The press release that accompanied the paper was even more telling, revealing a host of the interpretations that people would make of the paper. It contained some gems such as:

  • “At the core of political conservatism is the resistance to change and a tolerance for inequality.” [No, the resistance is to unnecessary or forced change, not change itself… a very critical distinction. Nor are conservatives any fonder of inequality than liberals are];
  • A “key dimension of conservatism’s endorsement of inequality is a view reflected in the Indian caste system, South African apartheid and the conservative, segregationist politics of the late Sen. Strom Thurmond (R-S.C.).” [So being conservative automatically makes one a racist and xenophobe… this would be news to many conservatives who are far more colour-blind than many a liberal.]
  • “Hitler, Mussolini and former President Ronald Reagan were individuals, but all were right-wing conservatives because they preached a return to an idealized past and condoned inequality in some form … talk show host Rush Limbaugh can be described the same way.” [Funny, Hitler and Mussolini both thought of themselves as socialists and hoped to create a classless society – while Reagan and Limbaugh would be strange bed-fellows (in the political metaphor) with each other let alone with Herr Hitler and his Italian chum.]

In any event, one major direction of the American Psychology Association’s utterances for the last few decades has been about the dysfunctionality of conservative thought and belief; trying to brand it as a mental condition. Fair enough, if one was to engage in a purge of book-stores for wastes of paper and ink, the political science and social science shelves would yield tons of material that make no real contribution to our understanding of ourselves… and there are more than enough “liberals are stupid poo-poo heads” texts out there on neighbouring shelves to add to the piles.

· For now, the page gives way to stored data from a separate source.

-- ==== Sys2Proof/Machine/Checksum.lean ====
section
/-! DEFINITION. The commands of 42_checksum.md: CHK_COMPUTE and CHK_VERIFY. Both are immediate and accepted while BUSY. -/

namespace Sys2Proof.Machine

/-- CHK_COMPUTE (R196): CHK_VALUE takes the checksum of the formatted payload, whatever CHK_EN is. -/
def execChkCompute (s : State) : Host.Outcome State Fault Refusal :=
  .next { accept 0x03 s with chkValue := compute (txPayload s) }

/-- The received payload, RXBUF[0..RX_LEN-1] (R197). -/
def rxPayload (r : Rx) : List Byte := r.buf.take r.len

/-- What CHK_VERIFY reads the received checksum field as: parsed in checksum mode, MALFORMED otherwise (R197). -/
def rxParsed (chk : Bool) (r : Rx) : Option Half := if chk then parseChk r.chk r.chkLen else none

/-- VERIFY as CHK_VERIFY leaves it (R197): VALID, the verdict, whether the field parsed, its value if so, and the mode. -/
def verdict (chk : Bool) (r : Rx) : VerifyReg :=
  { valid := true, ok := verify (rxPayload r) (rxParsed chk r) chk, parsed := (rxParsed chk r).isSome, mode := chk,
    value := (rxParsed chk r).getD 0 }

/-- CHK_VERIFY (R197): rejected NO_FRAME unless a frame is complete; else VERIFY takes the verdict. -/
def execChkVerify (s : State) : Host.Outcome State Fault Refusal :=
  if s.rx.phase ≠ .frameComplete then reject .noFrame 0x04 s
  else .next { accept 0x04 s with rx := { s.rx with verify := verdict (chkEnabled s) s.rx } }

end Sys2Proof.Machine
end

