-- ==== Sys2Proof/Machine/Agents.lean ====
section
/-! DEFINITION. The two host accesses with the interface's refusal (20_memory.md R61), and the step of each agent
(20_memory.md R70, 00_scope.md R2). -/

namespace Sys2Proof.Machine

/-- MemRead(addr, size): the value returned reaches the host, and nothing else changes (20_memory.md R61, R66). -/
def hostRead (size : Nat) (a : Offset) (s : State) : Host.Outcome State Fault Refusal :=
  if accessOk size a then .next { s with rdata := readOffset s a } else .refused .badAccess

/-- MemWrite(addr, size, v) (20_memory.md R61). -/
def hostWrite (size : Nat) (a : Offset) (v : Word) (s : State) : Host.Outcome State Fault Refusal :=
  if accessOk size a then writeOffset a v s else .refused .badAccess

/-- One atomic step of the named agent (20_memory.md R70). A step of an agent that has none enabled changes nothing
(log entry 7). -/
def perform (e : Event) (s : State) : Host.Outcome State Fault Refusal :=
  match e with
  | .hostRead size a     => hostRead size a s
  | .hostWrite size a v  => hostWrite size a v s
  | .decoderStep         => .next (decoderStep s)
  | .sequencerStep       => .next (sequencerStep s)
  | .transportAccept     => .next (transportAccept s)
  | .transportDeliver b  => .next (deliver b s)
  | .transportRequeue q  => .next (requeue q s)
  | .clockAdvance ms     => .next (advanceClock ms s)
  | .reset               => .next (resetStep s)

end Sys2Proof.Machine
end

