-- ==== Sys2Proof/Laws/Bus.lean ====
section
/-! SUPPORT. Which register each offset of 10_state.md R20 reads, so that no later proof goes through the address map. -/

namespace Sys2Proof.Machine

/-- The offsets of R20. -/
@[simp] theorem readOffset_registers (s : State) :
    readOffset s 0x000#16 = readReg s .ctrl ∧ readOffset s 0x004#16 = readReg s .status ∧
    readOffset s 0x008#16 = readReg s .cmdStatus ∧ readOffset s 0x00C#16 = readReg s .cmd ∧
    readOffset s 0x010#16 = readReg s .txLen ∧ readOffset s 0x014#16 = readReg s .txNum ∧
    readOffset s 0x018#16 = readReg s .chkValue ∧ readOffset s 0x01C#16 = readReg s .rxLen ∧
    readOffset s 0x020#16 = readReg s .rxChkLen ∧ readOffset s 0x024#16 = readReg s .rxChkLo ∧
    readOffset s 0x028#16 = readReg s .rxChkHi ∧ readOffset s 0x02C#16 = readReg s .verify ∧
    readOffset s 0x030#16 = readReg s .cmdLen ∧ readOffset s 0x034#16 = readReg s .respStatus ∧
    readOffset s 0x038#16 = readReg s .probe ∧ readOffset s 0x03C#16 = readReg s .setSpeed ∧
    readOffset s 0x040#16 = readReg s .speedIdx ∧ readOffset s 0x044#16 = readReg s .speedValue ∧
    readOffset s 0x048#16 = readReg s .lastSend ∧ readOffset s 0x04C#16 = readReg s .clock ∧
    readOffset s 0x050#16 = readReg s .capMsg ∧ readOffset s 0x054#16 = readReg s .capSpeeds ∧
    readOffset s 0x058#16 = readReg s .capCmd ∧ readOffset s 0x05C#16 = readReg s .capResp := by
  and_intros <;> rfl

end Sys2Proof.Machine
end

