-- ==== Sys2Proof/Tests/Slice0.lean ====
section
/-! SUPPORT. Small tests, each of one step or one function, with results taken from the spec (95_test_vectors.md where a
vector is named), and for every statement with hypotheses a named witness that meets them. -/

namespace Sys2Proof.Tests

open Sys2Proof Sys2Proof.Machine

/-! ## Test states -/

/-- The default configuration with the two capacities the vectors vary. -/
def cfgOf (nCap respCap : Nat) : Config := { Config.default with nCap := nCap, respCap := respCap }

/-- An idle block, TX_READY 1 (LAST_SEND 1000, clock 1200), "Hi" in TX_DATA and "AT" in CMD_TEXT, CHK_EN as given. -/
def idle (nCap respCap : Nat) (chk : Bool) : State where
  cfg       := cfgOf nCap respCap
  ctrl      := { chkEn := chk, fmt := .text }
  cmdStatus := { cause := .accepted, lastOpc := 0 }
  txLen     := 2
  txNum     := 0
  txBuf     := ([0x48, 0x69] ++ List.replicate nCap 0).take nCap
  cmdLen    := 2
  cmdBuf    := [0x41, 0x54, 0, 0, 0, 0, 0, 0, 0, 0, 0, 0, 0, 0, 0, 0]
  chkValue  := 0
  busy      := false
  cmdActive := false
  rx :=
    { phase := .idle, len := 0, chkLen := 0, buf := List.replicate nCap 0, chk := [0, 0, 0, 0, 0],
      trunc := false, chkOvf := false,
      verify := { valid := false, ok := false, parsed := false, mode := false, value := 0 } }
  link :=
    { sending := false, lastSend := 1000, modeHigh := true, speedIdx := 3, respBuf := List.replicate respCap 0,
      resp := { len := 0, ovf := false, valid := false } }
  probe    := { valid := false, found := false, overflow := false, index := 0 }
  setSpeed := { valid := false, ack := false, target := 0 }
  seq :=
    { op := none, stage := .direct, point := .start, snap := { bytes := [], arg := 0 }, t0 := 0,
      i := 0, k := 0, ack := false, ovf := false }
  now      := 1200
  rxQueue  := []
  trace    := []
  rdata    := 0
  pending  := []
  draws    := 0

/-- The idle block with a complete frame, "AB" with the field "65405", held in the receive lock. -/
def locked : State :=
  { idle 2 16 true with
    rx :=
      { phase := .frameComplete, len := 2, chkLen := 5, buf := [0x41, 0x42], chk := [0x36, 0x35, 0x34, 0x30, 0x35],
        trunc := false, chkOvf := false,
        verify := { valid := false, ok := false, parsed := false, mode := false, value := 0 } } }

/-- A block in the reset settle phase (SET_HIGH_TIME is 50), `ms` after its reset at 1000. -/
def settling (ms : Word) : State :=
  { idle 4 16 false with
    busy := true, now := 1000 + ms,
    seq := { (idle 4 16 false).seq with op := some .resetSettle, point := .settle, t0 := 1000 } }

/-- A SEND_COMMAND of "AT" held at a wait that began at 1200, `ms` ago, the mode line as given. -/
def waiting (p : Point) (high : Bool) (ms : Word) : State :=
  { idle 4 16 false with
    busy := true, cmdActive := true, now := 1200 + ms,
    link := { (idle 4 16 false).link with modeHigh := high },
    seq := { (idle 4 16 false).seq with
      op := some .sendCommand, stage := .direct, point := p, snap := { bytes := [0x41, 0x54], arg := 0 }, t0 := 1200 } }

/-- A command-mode command whose SendCommand has just drained `resp` with overflow bit `ovf`: loop index, target and
settle delays as given. -/
def drained (op : Op) (stage : Stage) (i : Nat) (arg : Byte) (resp : List Byte) (ovf : Bool) (delay : Word) : State :=
  { idle 4 16 false with
    cfg := { cfgOf 4 16 with tReconfPre := delay, tReconfPost := delay },
    busy := true, cmdActive := true,
    link := { (idle 4 16 false).link with
      respBuf := (resp ++ List.replicate 16 0).take 16, resp := { len := resp.length, ovf := false, valid := false } },
    seq := { (idle 4 16 false).seq with
      op := some op, stage := stage, point := .setHigh, snap := { bytes := [0x41, 0x54], arg := arg }, i := i,
      ovf := ovf } }
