/-! ### One operand list per operation -/

/-- An operand list of the wrong length or kinds (R272, log entry 9). -/
def wrongOperands : Except Reject Instr := .error (.refuse (.operandRange .operands))

def decPutU8 : List Operand → Except Reject Instr
  | [.bytes buf, .num off, .num v] => (asField 8 .v v).map (.putU8 buf off)
  | _ => wrongOperands

def decPutU16le : List Operand → Except Reject Instr
  | [.bytes buf, .num off, .num v] => (asField 16 .v v).map (.putU16le buf off)
  | _ => wrongOperands

def decPutU32le : List Operand → Except Reject Instr
  | [.bytes buf, .num off, .num v] => (asField 32 .v v).map (.putU32le buf off)
  | _ => wrongOperands

def decPutBytes : List Operand → Except Reject Instr
  | [.bytes buf, .num off, .bytes bs] => .ok (.putBytes buf off bs)
  | _ => wrongOperands

def decGetU8 : List Operand → Except Reject Instr
  | [.bytes buf, .num off] => .ok (.getU8 buf off)
  | _ => wrongOperands

def decGetU16le : List Operand → Except Reject Instr
  | [.bytes buf, .num off] => .ok (.getU16le buf off)
  | _ => wrongOperands

def decGetU32le : List Operand → Except Reject Instr
  | [.bytes buf, .num off] => .ok (.getU32le buf off)
  | _ => wrongOperands

def decGetBytes : List Operand → Except Reject Instr
  | [.bytes buf, .num off, .num n] => .ok (.getBytes buf off n)
  | _ => wrongOperands

def decGetBytesUpto : List Operand → Except Reject Instr
  | [.bytes buf, .num off, .num n] => .ok (.getBytesUpto buf off n)
  | _ => wrongOperands

def decH15Pack : List Operand → Except Reject Instr
  | [.h15 h] => (asH15 h).map .h15Pack
  | _ => wrongOperands

def decH15Unpack : List Operand → Except Reject Instr
  | [.bytes buf] => .ok (.h15Unpack buf)
  | _ => wrongOperands

def decH20Pack : List Operand → Except Reject Instr
  | [.h20 h] => (asH20 h).map .h20Pack
  | _ => wrongOperands

def decH20Unpack : List Operand → Except Reject Instr
  | [.bytes buf] => .ok (.h20Unpack buf)
  | _ => wrongOperands

def decPadSize : List Operand → Except Reject Instr
  | [.num l] => .ok (.padSize l)
  | _ => wrongOperands

def decTrlPack : List Operand → Except Reject Instr
  | [.trl t] => (asTrl t).map .trlPack
  | _ => wrongOperands

def decTrlUnpack : List Operand → Except Reject Instr
  | [.bytes buf, .num off, .num p] => (asPadCount p).map (.trlUnpack buf off)
  | _ => wrongOperands

def decS15Pack : List Operand → Except Reject Instr
  | [.s15 f] => (asS15 f).map .s15Pack
  | _ => wrongOperands

def decS15Unpack : List Operand → Except Reject Instr
  | [.bytes buf] => .ok (.s15Unpack buf)
  | _ => wrongOperands

def decS20Pack : List Operand → Except Reject Instr
  | [.s20 f] => (asS20 f).map .s20Pack
  | _ => wrongOperands

def decS20Unpack : List Operand → Except Reject Instr
  | [.bytes buf] => .ok (.s20Unpack buf)
  | _ => wrongOperands

def decCtxCreate : List Operand → Except Reject Instr
  | [.num proto] => (asProto proto).map .ctxCreate
  | _ => wrongOperands

def decCtxDestroy : List Operand → Except Reject Instr
  | [] => .ok .ctxDestroy
  | _ => wrongOperands

def decCtxRead : List Operand → Except Reject Instr
  | [] => .ok .ctxRead
  | _ => wrongOperands

def decCtxSetV15 : List Operand → Except Reject Instr
  | [.num active, .num authType] => do
    let a ← asBool .active active
    let t ← asField 8 .authType authType
    .ok (.ctxSetV15 a t)
  | _ => wrongOperands

def decCtxSetV15Sid : List Operand → Except Reject Instr
  | [.num v] => (asField 32 .v v).map .ctxSetV15Sid
  | _ => wrongOperands

def decCtxSetV15Seq : List Operand → Except Reject Instr
  | [.num v] => (asField 32 .v v).map .ctxSetV15Seq
  | _ => wrongOperands

def decCtxSetV20Sid : List Operand → Except Reject Instr
  | [.num v] => (asField 32 .v v).map .ctxSetV20Sid
  | _ => wrongOperands

def decCtxSetV20Seq : List Operand → Except Reject Instr
  | [.num v] => (asField 32 .v v).map .ctxSetV20Seq
  | _ => wrongOperands

def decCtxSetV20Keys : List Operand → Except Reject Instr
  | [.num k] => .ok (.ctxSetV20Keys ⟨k⟩)
  | _ => wrongOperands

def decSmAdvance : List Operand → Except Reject Instr
  | [.num target] => (asState target).map .smAdvance
  | _ => wrongOperands

def decSmReset : List Operand → Except Reject Instr
  | [] => .ok .smReset
  | _ => wrongOperands

def decGen15 : List Operand → Except Reject Instr
  | [.bytes raw] => .ok (.gen15 raw)
  | _ => wrongOperands

def decGen20 : List Operand → Except Reject Instr
  | [.bytes raw, .num pt, .oem oem] => do
    let t ← asField 6 .pt pt
    let o ← asOem oem
    .ok (.gen20 raw t o)
  | _ => wrongOperands

def decBuild : List Operand → Except Reject Instr
  | [.bytes raw, .num pt, .oem oem] => do
    let t ← asField 6 .pt pt
    let o ← asOem oem
    .ok (.build raw t o)
  | _ => wrongOperands

def decParse : List Operand → Except Reject Instr
  | [.bytes frame] => .ok (.parse frame)
  | _ => wrongOperands

/-- The opcode map (R91); every other tag is reserved (R92). -/
def decodeOp (tag : Byte) (ops : List Operand) : Except Reject Instr :=
  match tag.toNat with
  | 0x01 => decPutU8 ops
  | 0x02 => decPutU16le ops
  | 0x03 => decPutU32le ops
  | 0x04 => decPutBytes ops
  | 0x05 => decGetU8 ops
  | 0x06 => decGetU16le ops
  | 0x07 => decGetU32le ops
  | 0x08 => decGetBytes ops
  | 0x09 => decGetBytesUpto ops
  | 0x10 => decH15Pack ops
  | 0x11 => decH15Unpack ops
  | 0x12 => decH20Pack ops
  | 0x13 => decH20Unpack ops
  | 0x14 => decPadSize ops
  | 0x15 => decTrlPack ops
  | 0x16 => decTrlUnpack ops
  | 0x20 => decS15Pack ops
  | 0x21 => decS15Unpack ops
  | 0x22 => decS20Pack ops
  | 0x23 => decS20Unpack ops
  | 0x30 => decCtxCreate ops
  | 0x31 => decCtxDestroy ops
  | 0x32 => decCtxRead ops
  | 0x33 => decCtxSetV15 ops
  | 0x34 => decCtxSetV15Sid ops
  | 0x35 => decCtxSetV15Seq ops
  | 0x36 => decCtxSetV20Sid ops
  | 0x37 => decCtxSetV20Seq ops
  | 0x38 => decCtxSetV20Keys ops
  | 0x39 => decSmAdvance ops
  | 0x3A => decSmReset ops
  | 0x40 => decGen15 ops
  | 0x41 => decGen20 ops
  | 0x42 => decBuild ops
  | 0x43 => decParse ops
  | _ => .error (.refuse (.reservedOp tag))

/-! ### Wire formats: the discriminating bytes select the row (R71, R74) -/

/-- The row a v1.5 header value came from (R71). -/
def wire15Of (h : H15) : Instr :=
  match h.authCode with
  | none => .wireW15n h.seq h.sid h.payloadLen
  | some code => .wireW15a h.authType h.seq h.sid code h.payloadLen

/-- The row a v2.0 header value came from (R74). -/
def wire20Of (h : H20) : Instr :=
  match h.oem with
  | none => .wireW20 h.authType h.enc h.auth h.pt h.sid h.seq h.payloadLen
  | some o => .wireW20o h.authType h.enc h.auth o.iana o.pid h.sid h.seq h.payloadLen

/-- The row of a trailer value (R75). -/
def wireTrlOf (t : Trl) : Instr := .wireWtrl t.pad t.padLen t.nextHeader t.authCode

/-- A reading that is too short is an error, not a refusal (R88, R261). -/
def orRaise {α : Type} : Except Error α → Except Reject α
  | .ok a => .ok a
  | .error e => .error (.raise e)

/-- The decoder. -/
def decode (cfg : Config) : Request → Except Reject Instr
  | .op tag ops => decodeOp tag ops
  | .header15 buf => (orRaise (readHeader15 buf)).map fun r => wire15Of r.1
  | .header20 buf => (orRaise (readHeader20 cfg buf)).map fun r => wire20Of r.1
  | .trailer p buf => do
    let pad ← asPadCount p
    let r ← orRaise (readTrailer buf 0 pad)
    .ok (wireTrlOf r.1)

/-! ### The encoder -/

/-- An H15 record as an operand. -/
def rawH15 (h : H15) : RawH15 :=
  { authType := h.authType.toNat, seq := h.seq.toNat, sid := h.sid.toNat, authCode := h.authCode,
    payloadLen := h.payloadLen.toNat }

/-- An optional OEM record as an operand. -/
def rawOem (o : Option Oem) : Option RawOem := o.map fun o => { iana := o.iana.toNat, pid := o.pid.toNat }

/-- An H20 record as an operand. -/
def rawH20 (h : H20) : RawH20 :=
  { authType := h.authType.toNat, enc := boolCode h.enc, auth := boolCode h.auth, pt := h.pt.toNat,
    oem := rawOem h.oem, sid := h.sid.toNat, seq := h.seq.toNat, payloadLen := h.payloadLen.toNat }

/-- A TRL record as an operand. -/
def rawTrl (t : Trl) : RawTrl :=
  { pad := t.pad, padLen := t.padLen.toNat, nextHeader := t.nextHeader.toNat, authCode := t.authCode }

/-- An S15 record as an operand. -/
def rawS15 (f : S15) : RawS15 := { hdr := rawH15 f.hdr, payload := f.payload }

/-- An S20 record as an operand. -/
def rawS20 (f : S20) : RawS20 :=
  { hdr := rawH20 f.hdr, payload := f.payload, trailer := f.trailer.map rawTrl }

/-- The v1.5 header value a W15N row spells (R70). -/
def w15nHeader (seq sid : U32) (payloadLen : Byte) : H15 :=
  { authType := authNone, seq := seq, sid := sid, authCode := none, payloadLen := payloadLen }

/-- The v1.5 header value a W15A row spells (R70). -/
def w15aHeader (authType : Byte) (seq sid : U32) (authCode : Bytes) (payloadLen : Byte) : H15 :=
  { authType := authType, seq := seq, sid := sid, authCode := some authCode, payloadLen := payloadLen }

/-- The v2.0 header value a W20 row spells (R72). -/
def w20Header (authType : Byte) (enc auth : Bool) (pt : UInt6) (sid seq : U32) (payloadLen : U16) : H20 :=
  { authType := authType, enc := enc, auth := auth, pt := pt, oem := none, sid := sid, seq := seq,
    payloadLen := payloadLen }

/-- The v2.0 header value a W20O row spells (R72), its payload type being PT_OEM (R74). -/
def w20oHeader (cfg : Config) (authType : Byte) (enc auth : Bool) (iana : U32) (pid : U16) (sid seq : U32)
    (payloadLen : U16) : H20 :=
  { authType := authType, enc := enc, auth := auth, pt := cfg.ptOem, oem := some { iana := iana, pid := pid },
    sid := sid, seq := seq, payloadLen := payloadLen }

/-- The trailer value a WTRL row spells (R75). -/
def wtrlTrailer (pad : Bytes) (padLen nextHeader : Byte) (authCode : Bytes) : Trl :=
  { pad := pad, padLen := padLen, nextHeader := nextHeader, authCode := authCode }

Should a retraction and an apology ever be forthcoming from the APA in the near future, conservatives should be glad to graciously accept it. Then, at a feast of reconciliation with a celebratory bonfire of papers and journals that view conservatism as a mental illness, conservatives might themselves toss in their copies of Ann Coulter and Pat Buchanan. It would be wonderful to return to bickering merely for fun and mutually constructive criticism. However, should such a happy day arise, conservatives should keep their books from P.J. O’Rourke and William F. Buckley; some humour and wisdom is timeless… as Will Rogers or Jonathan Swift can testify.